:: Work required ::
Below are the records; copy exactly the stretch from the line containing "0 && bytesAligned n rest" through the line containing "operands (R60-R63). -/", both ends included, and nothing else.

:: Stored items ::
-- ==== Sys2Proof/Certificates/Slice0/Obligations.lean ====
section
/-! DEFINITION. The statements for the provers. Each is about the spec's rules as the model gives them; where one rests on a choice
of the model its docstring says so. -/

namespace Sys2Proof.Machine

/-! ## Words of the statements -/

/-- The opcode map of 30_encoding.md R63: opcode, match, mask. -/
def opcodeMap : List (BitVec 4 × Word × Word) :=
  [(0x0#4, 0x00000000#32, 0xFFFFFFFF#32), (0x1#4, 0x10000000#32, 0xFFFFFFF0#32), (0x2#4, 0x20000000#32, 0xFFFFFFFE#32),
   (0x3#4, 0x30000000#32, 0xFFFFFF00#32), (0x4#4, 0x40000000#32, 0xFFFFFFFF#32), (0x5#4, 0x50000000#32, 0xFFFFFFFF#32),
   (0x6#4, 0x60000000#32, 0xFFFFE000#32), (0x7#4, 0x70000000#32, 0xFFFFF000#32), (0x8#4, 0x80000000#32, 0xFFFFFFFF#32),
   (0x9#4, 0x90000000#32, 0xFFFFFFFF#32), (0xA#4, 0xA0000000#32, 0xFFFFFF00#32)]

/-- MASK[op] of R191, from the map of R63. -/
def maskR63 (op : Nat) : Word :=
  [0xFFFFFFFF#32, 0xFFFFFFF0#32, 0xFFFFFFFE#32, 0xFFFFFF00#32, 0xFFFFFFFF#32, 0xFFFFFFFF#32, 0xFFFFE000#32, 0xFFFFF000#32,
   0xFFFFFFFF#32, 0xFFFFFFFF#32, 0xFFFFFF00#32].getD op 0#32

/-- `Check(w)` transcribed line by line from 60_exceptions.md R191, on the bits of the word. -/
def checkR191 (w : Word) (s : State) : Verdict :=
  let op := (w.extractLsb' 28 4).toNat
  if s.sstate = .fault ∧ op ∉ [0x0, 0x1, 0xA] then .refused
  else if 0xB ≤ op then .fault .illegalOpcode
  else if w &&& maskR63 op &&& 0x0FFFFFFF#32 ≠ 0#32 then .fault .illegalField
  else if op = 0x1 ∧ (w.extractLsb' 1 2 = 3#2 ∨ (w.getLsbD 3 = true ∧ w.extractLsb' 1 2 ≠ 2#2)) then .fault .illegalField
  else if op = 0xA ∧ 0x0C ≤ (w.extractLsb' 0 8).toNat then .fault .illegalField
  else if op ∈ [0x0, 0x1, 0xA] then .ok
  else if s.sstate ≠ .coding then .fault .sequence
  else if op ∈ [0x2, 0x3, 0x6] ∧ s.dir = .decode then .fault .wrongDirection
  else if op ∈ [0x4, 0x5, 0x7] ∧ s.dir = .encode then .fault .wrongDirection
  else if op ∈ [0x2, 0x3, 0x4, 0x5, 0x9] ∧ s.pmode = 0#2 then .fault .noPredictor
  else if op ∈ [0x3, 0x5] ∧ s.c0 ≠ 1#8 then .fault .misaligned
  else if op ∈ [0x6, 0x7] ∧ w.extractLsb' 0 12 = 0#12 then .fault .probRange
  else .ok

/-- The registers R196 keeps exact in FAULT state, the FIFOs other than RESPQ, and the machine's capacities. -/
def SameExactState (s t : State) : Prop :=
  t.dir = s.dir ∧ t.pmode = s.pmode ∧ t.apmEn = s.apmEn ∧ t.bitcount = s.bitcount ∧ t.bytesIn = s.bytesIn ∧
  t.bytesOut = s.bytesOut ∧ t.cmdq = s.cmdq ∧ t.inq = s.inq ∧ t.outq = s.outq ∧ t.depths = s.depths

/-- The eight bits of a byte, most significant first (20_memory.md R44). -/
def msbFirst (v : Byte) : List Bool := (List.range 8).map fun k => v.getLsbD (7 - k)

/-- `CtrP12` of the counter table `t` gives in the current context, transcribed from 41_predictors.md R103 and R109 and
42_mixer_apm.md R124. -/
def contextP12 (t : TableId) (s : State) : Nat := max 1 ((s.mem.readCounter t (ctxIndex t s)).p.toNat >>> 4)

/-- `x_i × W[s][i]` of input `i` with the table `t`, the set being C4[7:5] (R124, R125, R127). -/
def laneProduct (i : Nat) (t : TableId) (s : State) : Int :=
  stretch (contextP12 t s) * (s.mem.readWeight (s.c4.toNat / 32 % 8) i).toInt

/-- P_mix, transcribed from R127 and R128. -/
def pMixR128 (s : State) : Nat :=
  squash (max (-2047) (min 2047
    ((laneProduct 0 .t0 s + laneProduct 1 .t1 s + laneProduct 2 .t2 s + laneProduct 3 .t3 s + laneProduct 4 .t4 s) / 2 ^ 16)))

/-- P_apm, transcribed from R134 and R135. -/
def pApmR135 (s : State) : Nat :=
  let a := (stretch (pMixR128 s) + 2048).toNat
  let lo := a >>> 7
  let wt := a % 128
  max 1 (((s.mem.readApm s.c0.toNat lo).toNat * (128 - wt) + (s.mem.readApm s.c0.toNat (lo + 1)).toNat * wt) >>> 11)

/-- The value of GETP, transcribed from 43_commands.md R162 over R109, R138 and R132. -/
def getpR162 (s : State) : Nat :=
  if s.pmode = 1#2 then contextP12 .t1 s
  else if s.apmEn then
    if 2048 < pMixR128 s ∧ pApmR135 s ≤ 2048 then 2049
    else if pMixR128 s < 2048 ∧ 2048 ≤ pApmR135 s then 2047
    else pApmR135 s
  else pMixR128 s

/-- `EncPredBit` of one bit after another, transcribed from R153; none where a renormalisation does not settle. -/
def encPredBits : List Bool → State → Option State
  | [], s => some s
  | y :: ys, s =>
    match renorm renormFuel (narrow y (predict s) s) with
    | .settled u => encPredBits ys (countBit (train y u))
    | .held _ => none
    | .raised _ _ => none

/-- `n` times `DecPredBit`, transcribed from R154, with the bits in order; none where a renormalisation does not settle. -/
def decPredBits : Nat → State → Option (List Bool × State)
  | 0, s => some ([], s)
  | n + 1, s =>
    let y := decide (s.code ≤ xmid s.low s.high (predict s))
    match renorm renormFuel (narrow y (predict s) s) with
    | .settled u => (decPredBits n (countBit (train y u))).map fun r => (y :: r.1, r.2)
    | .held _ => none
    | .raised _ _ => none

/-- The bits of a symbol: a byte counts as eight predicted bits (70_reset_and_hazards.md R225). -/
def symbolBits : Symbol → List Symbol
  | .bit y => [.bit y]
  | .byte v => (msbFirst v).map Symbol.bit
  | .raw y p => [.raw y p]

/-- Every byte command of the sequence stands at a byte boundary (20_memory.md R46), `n` predicted bits having gone before. -/
def bytesAligned : Nat → List Symbol → Bool
  | _, [] => true
  | n, .bit _ :: rest => bytesAligned (n + 1) rest
  | n, .byte _ :: rest => n % 8 == 0 && bytesAligned n rest
  | n, .raw _ _ :: rest => bytesAligned n rest

/-- The core is between commands of an open session of side `d`, with room for `n` responses. -/
def Ready (d : Dir) (n : Nat) (s : State) : Prop :=
  s.cip = none ∧ s.sstate = .coding ∧ s.dir = d ∧ RespRoom n s

/-- The state with an item pushed to INQ. -/
def withInput (x : InItem) (s : State) : State := { s with inq := s.inq ++ [x] }

/-- The state of a machine whose OUTQ has one more place. -/
def withOutPlace (s : State) : State := { s with depths := { s.depths with out := s.depths.out + 1 } }

end Sys2Proof.Machine

open Sys2Proof Sys2Proof.Machine

/-! ## Encoding and decoding -/

/-- Words written out from the formats of 30_encoding.md R61 and the opcode map R63, and the words R64 and R65 reject. -/
def Obligations.SpecWordsDecodeToTheirCommands : Prop :=
  decode 0x00000000#32 = .ok .nop ∧
  decode 0x1000000D#32 = .ok (.init .decode 2#2 true) ∧
  decode 0x20000001#32 = .ok (.encBit true) ∧
  decode 0x30000041#32 = .ok (.encByte 0x41#8) ∧
  decode 0x40000000#32 = .ok .decBit ∧
  decode 0x50000000#32 = .ok .decByte ∧
  decode 0x60001BB8#32 = .ok (.encRaw true 3000#12) ∧
  decode 0x70000BB8#32 = .ok (.decRaw 3000#12) ∧
  decode 0x80000000#32 = .ok .flush ∧
  decode 0x90000000#32 = .ok .getp ∧
  decode 0xA000000B#32 = .ok (.rdreg 0x0B#8) ∧
  decode 0xB0000000#32 = .error (.reservedOpcode 0xB#4) ∧
  decode 0x10000012#32 = .error (.reservedBits 0x1#4)

/-- Decoding the word of a command gives the command back, whatever its operands (R60-R63). -/
def Obligations.DecodeOfEncodeIsTheCommand : Prop := ∀ i : Instr, decode (encode i) = .ok i

/-- Each word is the word of at most one command, the one it decodes to (R63). -/
def Obligations.EncodeOfDecodeIsTheWord : Prop := ∀ (w : Word) (i : Instr), decode w = .ok i → encode i = w

/-- A word selects the mnemonic of a row of R63 exactly when `(w and mask) = match`; a reserved opcode is rejected as such (R64), a
defined one with a reserved bit set as such (R65). -/
def Obligations.WordSelectsItsRowOfTheOpcodeMap : Prop :=
  (∀ row ∈ opcodeMap, ∀ w : Word, w &&& row.2.2 = row.2.1 ↔ ∃ i, decode w = .ok i ∧ i.opc = row.1) ∧
  (∀ w : Word, 0xB ≤ (opcodeOf w).toNat → decode w = .error (.reservedOpcode (opcodeOf w))) ∧
  (∀ w : Word, (opcodeOf w).toNat < 0xB → (∀ row ∈ opcodeMap, w &&& row.2.2 ≠ row.2.1) →
    decode w = .error (.reservedBits (opcodeOf w)))

/-! ## The step -/

/-- R150: with no command in progress the core takes the head of CMDQ; a word that decodes to a command is executed by the
command's meaning, in the state without that word. -/
def Obligations.StepRunsTheDecodedCommand : Prop :=
  ∀ (s : State) (w : Word) (rest : List Word) (i : Instr),
    s.cip = none → s.cmdq = w :: rest → decode w = .ok i → step s = exec i { s with cmdq := rest }

/-- Every step answers a next state: no command, word or state stops the model. That none stops is the model's reading of R150 and
R192 (log entry 21), and that an idle or blocked core answers a next state is the model's choice (log entry 7). -/
def Obligations.EveryStepAnswersANextState : Prop := ∀ s : State, ∃ t, step s = .next t

/-- R167: a hold whose FIFO condition has not cleared, and an idle core, leave the state as it is. That a step then answers the
same state is the model's form of waiting (log entry 7). -/
def Obligations.BlockedStepLeavesTheState : Prop :=
  (∀ (s : State) (c : InProgress), Inv s → s.cip = some c → Blocked c.pos.waits s → step s = .next s) ∧
  (∀ s : State, s.cip = none → s.cmdq = [] → step s = .next s)

/-- R167, R233: a command stops before its end only at a hold point whose FIFO is blocked, so no loop of the rules runs out. -/
def Obligations.CommandsStopOnlyAtABlockedFifo : Prop :=
  ∀ (s t : State) (c : InProgress), Inv s → step s = .next t → t.cip = some c → Blocked c.pos.waits t

/-- R66, R150, R51: each word taken is removed from CMDQ and gets exactly one response, which echoes its opcode; while the command is
still in progress there is none yet, and no further word is taken. -/
def Obligations.EveryCommandAnswersExactlyOnce : Prop :=
  ∀ s t : State, step s = .next t →
    (∀ (w : Word) (rest : List Word), s.cip = none → s.cmdq = w :: rest →
      t.cmdq = rest ∧
      ((t.cip = none ∧ ∃ st data, t.respq = s.respq ++ [responseWord w st data]) ∨
       (t.respq = s.respq ∧ ∃ p, t.cip = some { word := w, pos := p }))) ∧
    (∀ c : InProgress, s.cip = some c →
      t.cmdq = s.cmdq ∧
      ((t.cip = none ∧ ∃ st data, t.respq = s.respq ++ [responseWord c.word st data]) ∨
       (t.respq = s.respq ∧ ∃ p, t.cip = some { word := c.word, pos := p })))

/-- The layout of the response word, the table of R66. -/
def Obligations.ResponseWordHasItsFields : Prop :=
  ∀ (w : Word) (st : BitVec 8) (data : Word),
    (responseWord w st data).extractLsb' 0 8 = st ∧
    (responseWord w st data).extractLsb' 8 4 = w.extractLsb' 28 4 ∧
    (responseWord w st data).extractLsb' 12 20 = 0#20 ∧
    (responseWord w st data).extractLsb' 32 32 = data

/-! ## Checks and faults -/

/-- R191: the decoder's rejections and the command checks together are `Check(w)`, test for test, on every word and state. -/
def Obligations.CheckOfAWordIsTheOrderedTest : Prop := ∀ (w : Word) (s : State), checkWord w s = checkR191 w s

/-- R194: in FAULT state every word but those with the opcode of NOP, INIT or RDREG is refused with STATUS 0x0C and DATA =
FAULTCODE, and nothing but CMDQ and RESPQ changes. -/
def Obligations.FaultStateRefusesAllButThreeOpcodes : Prop :=
  ∀ (s : State) (w : Word) (rest : List Word),
    s.sstate = .fault → s.cip = none → s.cmdq = w :: rest → RespRoom 1 s →
    opcodeOf w ≠ 0x0#4 → opcodeOf w ≠ 0x1#4 → opcodeOf w ≠ 0xA#4 →
    step s = .next { s with
      cmdq := rest, respq := s.respq ++ [responseWord w 0x0C#8 (s.faultcode.setWidth 32)], cip := none }

/-- R195, R190, R196: a fault found by `Check` answers its code with DATA 0 and enters FAULT; the first code of the session is kept,
and the exact registers and the FIFOs are as before. The same of fault entry from any state, whatever raised the fault; and the codes of
the table of R190. -/
def Obligations.CheckFaultsEnterTheFaultState : Prop :=
  (∀ (s : State) (w : Word) (rest : List Word) (f : FaultCode),
    s.cip = none → s.cmdq = w :: rest → RespRoom 1 s → checkWord w s = .fault f →
    ∃ t, step s = .next t ∧ t.sstate = .fault ∧ t.cip = none ∧
      t.faultcode = (if s.sstate = .fault then s.faultcode else f.value) ∧
      t.respq = s.respq ++ [responseWord w f.value 0#32] ∧
      SameExactState { s with cmdq := rest } t) ∧
  (∀ (f : FaultCode) (s : State),
    (faultEntry f s).sstate = .fault ∧ (faultEntry f s).faultcode = (if s.sstate = .fault then s.faultcode else f.value) ∧
    SameExactState s (faultEntry f s) ∧ (faultEntry f s).respq = s.respq ∧ (faultEntry f s).cip = s.cip) ∧
  [FaultCode.illegalOpcode, .illegalField, .sequence, .wrongDirection, .noPredictor, .misaligned, .probRange, .corruptEof, .corruptRange,
    .corruptTrailer, .invariant].map FaultCode.value =
    [0x01#8, 0x02#8, 0x03#8, 0x04#8, 0x05#8, 0x06#8, 0x07#8, 0x08#8, 0x09#8, 0x0A#8, 0x0B#8]

/-- R198: the only ways out of FAULT state are an INIT whose checks pass, which clears FAULTCODE, and hardware reset; an INIT with
illegal fields there answers ILLEGAL_FIELD and leaves SSTATE and FAULTCODE. That it leaves LOW, HIGH, CODE, C0, C4 and the
tables too is the model's choice (log entry 2). -/
def Obligations.OnlyInitOrResetLeavesFault : Prop :=
  (∀ s t : State, Inv s → s.sstate = .fault → step s = .next t → t.sstate ≠ .fault →
    ∃ w, takenWord s = some w ∧ StartsSession w ∧ t.sstate = .coding ∧ t.faultcode = 0#8) ∧
  (∀ s : State, (hardwareReset s).sstate = .idle ∧ (hardwareReset s).faultcode = 0#8) ∧
  (∀ (s : State) (d : Dir) (m : BitVec 2) (a : Bool), s.sstate = .fault → s.cip = none → RespRoom 1 s →
    initFieldsLegal m a = false →
    exec (.init d m a) s = .next { s with
      respq := s.respq ++ [responseWord (encode (.init d m a)) 0x02#8 0#32] })

/-- R13: DIR, PMODE and APM_EN change only by an INIT whose checks pass, to its fields. -/
def Obligations.OnlyInitWritesTheConfiguration : Prop :=
  ∀ s t : State, step s = .next t → (t.dir ≠ s.dir ∨ t.pmode ≠ s.pmode ∨ t.apmEn ≠ s.apmEn) →
    ∃ w d m a, takenWord s = some w ∧ decode w = .ok (.init d m a) ∧ initFieldsLegal m a = true ∧
      t.dir = d ∧ t.pmode = m ∧ t.apmEn = a

/-- R190, R90: from a sound state no step raises INVARIANT. Where the self-check stands is the model's choice (log entry 8). -/
def Obligations.InvariantFaultNeverFires : Prop :=
  ∀ s t : State, Inv s → s.faultcode ≠ 0x0B#8 → step s = .next t → t.faultcode ≠ 0x0B#8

:: Output of the exercise ::
  | n, .byte _ :: rest => n % 8 == 0 && bytesAligned n rest
  | n, .raw _ _ :: rest => bytesAligned n rest

/-- The core is between commands of an open session of side `d`, with room for `n` responses. -/
def Ready (d : Dir) (n : Nat) (s : State) : Prop :=
  s.cip = none ∧ s.sstate = .coding ∧ s.dir = d ∧ RespRoom n s

/-- The state with an item pushed to INQ. -/
def withInput (x : InItem) (s : State) : State := { s with inq := s.inq ++ [x] }

/-- The state of a machine whose OUTQ has one more place. -/
def withOutPlace (s : State) : State := { s with depths := { s.depths with out := s.depths.out + 1 } }

end Sys2Proof.Machine

open Sys2Proof Sys2Proof.Machine

/-! ## Encoding and decoding -/

/-- Words written out from the formats of 30_encoding.md R61 and the opcode map R63, and the words R64 and R65 reject. -/
def Obligations.SpecWordsDecodeToTheirCommands : Prop :=
  decode 0x00000000#32 = .ok .nop ∧
  decode 0x1000000D#32 = .ok (.init .decode 2#2 true) ∧
  decode 0x20000001#32 = .ok (.encBit true) ∧
  decode 0x30000041#32 = .ok (.encByte 0x41#8) ∧
  decode 0x40000000#32 = .ok .decBit ∧
  decode 0x50000000#32 = .ok .decByte ∧
  decode 0x60001BB8#32 = .ok (.encRaw true 3000#12) ∧
  decode 0x70000BB8#32 = .ok (.decRaw 3000#12) ∧
  decode 0x80000000#32 = .ok .flush ∧
  decode 0x90000000#32 = .ok .getp ∧
  decode 0xA000000B#32 = .ok (.rdreg 0x0B#8) ∧
  decode 0xB0000000#32 = .error (.reservedOpcode 0xB#4) ∧
  decode 0x10000012#32 = .error (.reservedBits 0x1#4)

/-- Decoding the word of a command gives the command back, whatever its operands (R60-R63). -/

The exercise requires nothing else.